Wrapping up this wave of Twilight Time Blu-ray releases (originally made available to the public in April 2017) is the only film here to not feature some sort of nod to wealth in its title. And that could be partly due to the fact that the protagonist of Woody Allen’s Another Woman (1988) already has a bit of moolah. Sadly, however, philosophy professor Marion Post (Gena Rowlands) wouldn’t have much else to offer anyone if she actually let them get that close. For, despite her academic success and noted social stance, Marion is utterly clueless when it comes to understanding feelings ‒ whether they belong to her, or someone else.

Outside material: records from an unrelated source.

/-- The ORD instruction of an ID and its fields a, b (R101). -/
def decodeOrd (id a b : Nat) : Except DecodeReject Instr :=
  match id with
  | 0x01 => .ok (.mov (regOf a) (regOf b))
  | 0x02 => .ok (.mtc (selOf a) (regOf b))
  | 0x03 => .ok (.mfc (regOf a) (selOf b))
  | 0x04 => .ok (.str (regOf a) (regOf b))
  | 0x05 => .ok (.psh (regOf a) (regOf b))
  | 0x06 => .ok (.loa (regOf a) (regOf b))
  | 0x07 => .ok (.pop (regOf a) (regOf b))
  | 0x08 => .ok (.mom (regOf a) (regOf b))
  | 0x09 => .ok (.srl (regOf a) (regOf b))
  | 0x10 => .ok (.add (regOf a) (regOf b))
  | 0x11 => .ok (.adx (regOf a) (regOf b))
  | 0x12 => .ok (.sub (regOf a) (regOf b))
  | 0x13 => .ok (.sbx (regOf a) (regOf b))
  | 0x14 => .ok (.mul (regOf a) (regOf b))
  | 0x15 => .ok (.mli (regOf a) (regOf b))
  | 0x16 => .ok (.div (regOf a) (regOf b))
  | 0x17 => .ok (.dvi (regOf a) (regOf b))
  | 0x18 => .ok (.mod (regOf a) (regOf b))
  | 0x19 => .ok (.mdi (regOf a) (regOf b))
  | 0x1a => .ok (.inc (regOf a) (signed5 b))
  | 0x1b => .ok (.gbs (regOf a) (regOf b))
  | 0x20 => .ok (.and (regOf a) (regOf b))
  | 0x21 => .ok (.ior (regOf a) (regOf b))
  | 0x22 => .ok (.xor (regOf a) (regOf b))
  | 0x23 => .ok (.bic (regOf a) (regOf b))
  | 0x24 => .ok (.shl (regOf a) (regOf b))
  | 0x25 => .ok (.asr (regOf a) (regOf b))
  | 0x26 => .ok (.shr (regOf a) (regOf b))
  | 0x27 => .ok (.rol (regOf a) (regOf b))
  | 0x28 => .ok (.ror (regOf a) (regOf b))
  | 0x29 => .ok (.tst (regOf a) (regOf b))
  | 0x2a => .ok (.teq (regOf a) (regOf b))
  | 0x2b => .ok (.cmp (regOf a) (regOf b))
  | 0x2c => .ok (.cmn (regOf a) (regOf b))
  | _ => .error (.unassignedOrd id)

/-- The UNA instruction of an ID and its operand c (R102). -/
def decodeUna (id c : Nat) : Except DecodeReject Instr :=
  match id with
  | 0x30 => .ok (.jmp (signed10 c))
  | 0x31 => .ok (.jlt (signed10 c))
  | 0x32 => .ok (.jle (signed10 c))
  | 0x33 => .ok (.jgt (signed10 c))
  | 0x34 => .ok (.jge (signed10 c))
  | 0x35 => .ok (.jeq (signed10 c))
  | 0x36 => .ok (.jne (signed10 c))
  | 0x3b => .ok (.swi c)
  | 0x3c => .ok (.hwi c)
  | 0x3d => .ok (.ire c)
  | _ => .error (.unassignedUna id)

/-- The IMP instruction of an ID, its field a and its second word n (R103). -/
def decodeImp (id a : Nat) (n : Word) : Except DecodeReject Instr :=
  match id with
  | 0x00 => .ok (.impBrk (regOf a) n)
  | 0x01 => .ok (.impMov (regOf a) n)
  | 0x02 => .ok (.impMtc (selOf a) n)
  | 0x03 => .ok (.impStr (regOf a) n)
  | 0x04 => .ok (.impPsh (regOf a) n)
  | 0x05 => .ok (.impSrl (regOf a) n)
  | 0x08 => .ok (.impAdd (regOf a) n)
  | 0x09 => .ok (.impAdx (regOf a) n)
  | 0x0a => .ok (.impSub (regOf a) n)
  | 0x0b => .ok (.impSbx (regOf a) n)
  | 0x0c => .ok (.impMul (regOf a) n)
  | 0x0d => .ok (.impMli (regOf a) n)
  | 0x0e => .ok (.impDiv (regOf a) n)
  | 0x0f => .ok (.impDvi (regOf a) n)
  | 0x10 => .ok (.impMod (regOf a) n)
  | 0x11 => .ok (.impMdi (regOf a) n)
  | 0x12 => .ok (.impInc (regOf a) n)
  | 0x13 => .ok (.impAnd (regOf a) n)
  | 0x14 => .ok (.impIor (regOf a) n)
  | 0x15 => .ok (.impXor (regOf a) n)
  | 0x16 => .ok (.impBic (regOf a) n)
  | 0x17 => .ok (.impShl (regOf a) n)
  | 0x18 => .ok (.impAsr (regOf a) n)
  | 0x19 => .ok (.impShr (regOf a) n)
  | 0x1a => .ok (.impRol (regOf a) n)
  | 0x1b => .ok (.impRor (regOf a) n)
  | 0x1c => .ok (.impTst (regOf a) n)
  | 0x1d => .ok (.impTeq (regOf a) n)
  | 0x1e => .ok (.impCmp (regOf a) n)
  | 0x1f => .ok (.impCmn (regOf a) n)
  | _ => .error (.unassignedImp id)

/-- The decoder of R95: `w` is the first word, `n` the second, which only IMP uses. -/
def decode (w n : Word) : Except DecodeReject Instr :=
  if opcodeOf w = 0 then decodeImp (midField w) (highField w) n
  else if opcodeOf w / 16 = 3 then decodeUna (opcodeOf w) (unaField w)
  else decodeOrd (opcodeOf w) (midField w) (highField w)

/-- The length of an instruction in words, known from its first word (R90). -/
def wordsNeeded (w : Word) : Nat := if opcodeOf w = 0 then 2 else 1
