-- ==== Sys2Proof/Machine/Ops.lean ====
section
/-! DEFINITION. The named operations over memory, registers and control registers, interrupt entry
(R305) and return (R310), and the `hwi` event (R283). -/

namespace Sys2Proof.Machine

/-! Memory (R60 to R72). -/

/-- What an octet that memory does not list reads as (log 2: DESIGN CHOICE, the spec gives no value). -/
def unlistedOctet : Byte := 0x00#8

/-- The octet at an octet address. -/
def Memory.octet : Memory → Nat → Byte
  | [], _ => unlistedOctet
  | (k, x) :: rest, a => if k = a then x else Memory.octet rest a

/-- Memory without an entry at an octet address. -/
def Memory.erase : Memory → Nat → Memory
  | [], _ => []
  | (k, x) :: rest, a => if k = a then Memory.erase rest a else (k, x) :: Memory.erase rest a

/-- Memory with an octet listed at an octet address, the addresses kept rising. -/
def Memory.insert : Memory → Nat → Byte → Memory
  | [], a, v => [(a, v)]
  | (k, x) :: rest, a, v =>
    if a < k then (a, v) :: (k, x) :: rest
    else if a = k then (a, v) :: rest
    else (k, x) :: Memory.insert rest a v

/-- Store an octet, keeping the canonical form: an octet equal to what an unlisted one reads as is not
listed. -/
def Memory.put (m : Memory) (a : Nat) (v : Byte) : Memory :=
  if v = unlistedOctet then Memory.erase m a else Memory.insert m a v

/-- Every entry lies at or above `lo` and inside the 0x20000 octets, the addresses strictly rise, and no
entry is what an unlisted octet reads as. -/
def Memory.wfFrom : Nat → Memory → Bool
  | _, [] => true
  | lo, (k, x) :: rest =>
    decide (lo ≤ k) && decide (k < 0x20000) && decide (x ≠ unlistedOctet) && Memory.wfFrom (k + 1) rest

/-- The canonical form of memory. -/
def Memory.wf (m : Memory) : Bool := Memory.wfFrom 0 m

/-- The octet address of the octet at the lower offset of word `a` (R62). -/
def octetAddr (a : Word) : Nat := 2 * a.toNat

/-- `MemRead(a, 1)` (R64) on memory alone. -/
def Memory.word (m : Memory) (a : Word) (order : OctetOrder := params.octetOrder) : Word :=
  octetsWord order (Memory.octet m (octetAddr a)) (Memory.octet m (octetAddr a + 1))

/-- `MemWrite(a, 1, v)` (R65) on memory alone. -/
def Memory.putWord (m : Memory) (a v : Word) (order : OctetOrder := params.octetOrder) : Memory :=
  Memory.put (Memory.put m (octetAddr a) (wordOctets order v).1) (octetAddr a + 1) (wordOctets order v).2

/-- `MemRead(a, 1)`: no side effect, never fails (R64). -/
def State.load (s : State) (a : Word) (p : Config := params) : Word := Memory.word s.mem a p.octetOrder

/-- `MemWrite(a, 1, v)`: never fails (R65). -/
def State.store (s : State) (a v : Word) (p : Config := params) : State :=
  { s with mem := Memory.putWord s.mem a v p.octetOrder }

/-! General registers (R21, R22). -/

/-- `x[r]`; r0 reads 0x0000 (R22). -/
def State.reg (s : State) (r : Reg) : Word :=
  if r.val = 0 then 0#16 else s.regs[r.val - 1]'(by have := r.isLt; omega)

/-- `x[r] <- v`; a write to r0 is discarded (R22). -/
def State.setReg (s : State) (r : Reg) (v : Word) : State :=
  { s with regs := if r.val = 0 then s.regs else s.regs.set (r.val - 1) v (by have := r.isLt; omega) }

/-! Control registers (R26 to R39). -/

/-- What a control register's field holds. For c2 and c3 no instruction delivers it: see `readCreg`. -/
def State.held (s : State) : Creg → Word
  | .pc => s.pc
  | .ex => s.ex
  | .c2 => s.c2
  | .c3 => s.c3
  | .ia => s.ia
  | .im => s.im
  | .ir => s.ir
  | .fl => s.fl

/-- `PC <- v`. -/
def State.setPc (s : State) (v : Word) : State := { s with pc := v }

/-- `EX <- v`. -/
def State.setEx (s : State) (v : Word) : State := { s with ex := v }

/-- One more free value has been drawn (log 6). -/
def State.drawn (s : State) : State := { s with draws := s.draws + 1 }

/-- What a read of a control register delivers: a defined register its content, a reserved one an
unspecified value (R30, `CREG_RESERVED`; log 4). FL is read unmasked under either `FL_RESERVED` (log 12). -/
def State.readCreg (s : State) (c : Creg) (p : Config := params) : Word :=
  match c with
  | .c2 => p.reservedRead s.draws s.c2
  | .c3 => p.reservedRead s.draws s.c3
  | c => s.held c

/-- The state after a read of a control register: a read of a reserved one draws a free value. -/
def State.afterRead (s : State) : Creg → State
  | .c2 => s.drawn
  | .c3 => s.drawn
  | _ => s

/-- `c[j] <- v` (R136): a write of a reserved register changes nothing (R30). -/
def State.setCreg (s : State) (c : Creg) (v : Word) (p : Config := params) : State :=
  match c with
  | .pc => { s with pc := v }
  | .ex => { s with ex := v }
  | .c2 => s
  | .c3 => s
  | .ia => { s with ia := v }
  | .im => { s with im := v }
  | .ir => { s with ir := v }
  | .fl => { s with fl := flWritten p.flReserved v }

/-- FL.I (R34). -/
def State.ignoring (s : State) : Bool := s.fl.getLsbD 15

/-- FL.H (R35). -/
def State.hwMark (s : State) : Bool := s.fl.getLsbD 14

/-- FL.S, supervisor mode (R36). -/
def State.supervisor (s : State) : Bool := s.fl.getLsbD 0

/-! Interrupts (R300 to R313). -/

/-- The kinds of interrupt (R300). -/
inductive IntKind where
  | software
  | brk
  | hardware
deriving DecidableEq, Repr

/-- FL on interrupt entry: I and S set, and H for a hardware interrupt (R305, R306). -/
def entryFl (kind : IntKind) (fl : Word) : Word :=
  match kind with
  | .hardware => flSet (flSet (flSet fl flI) flS) flH
  | .software => flSet (flSet fl flI) flS
  | .brk => flSet (flSet fl flI) flS

/-- Interrupt entry, `raise Interrupt(kind, m)` (R305): IR takes PC, PC takes IA, IM takes the message,
and FL changes as `entryFl` says; nothing else changes. -/
def raiseInterrupt (kind : IntKind) (m : Word) (s : State) : State :=
  { s with ir := s.pc, pc := s.ia, im := m, fl := entryFl kind s.fl }

/-- FL on interrupt return: I cleared, and S too when the return is to user mode (R310). -/
def returnFl (toUser : Bool) (fl : Word) : Word :=
  if toUser then flClear (flClear fl flI) flS else flClear fl flI

/-- Interrupt return (R284, R310): PC takes IR and FL changes as `returnFl` says; nothing else changes. -/
def returnFromInterrupt (toUser : Bool) (s : State) : State :=
  { s with pc := s.ir, fl := returnFl toUser s.fl }

/-- `emit HWI(m)` (R283): the event joins the history with its position in program order. -/
def emitHwi (m : Word) (s : State) : State :=
  { s with hwiEvents := s.hwiEvents ++ [⟨m, s.instrCount⟩] }

end Sys2Proof.Machine
end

Determined to get away from home to work on her new book, Marion settles into a sublet apartment, only to discover the vent brings with it more than hot and cold air: it also pours in the whispered personal lives of patients belonging to the therapist down the hall. After eavesdropping into the private worlds of others, Marion becomes particularly intrigued with a mystery woman (Mia Farrow) with a troubled psyche. This, in turn, beckons Marion to question her own mental health, leading to a very compelling drama co-starring Ian Holm, Blythe Danner, Betty Buckley, Martha Plimpton, John Houseman, and David Ogden Stiers.
The great Gene Hackman makes his only appearance in a Woody Allen film here. But he is just one of many marvelous actors to appear in this well-written ode to Bergman’s Wild Strawberries, which is quite beautiful to behold in this crisp and clear transfer that is a far cry from the 2001 MGM DVD. The DTS-HD MA Mono Stereo soundtrack delivers admirably. English (SDH) subtitles, an isolated (DTS-HD MA 2.0) score, trailer, and Julie Kirgo’s liner notes are also included.
All four titles reviewed here are limited to 3,000 pressings apiece, and are currently waiting for you to maybe get rich off of while supplies last. Good luck ‒ and enjoy!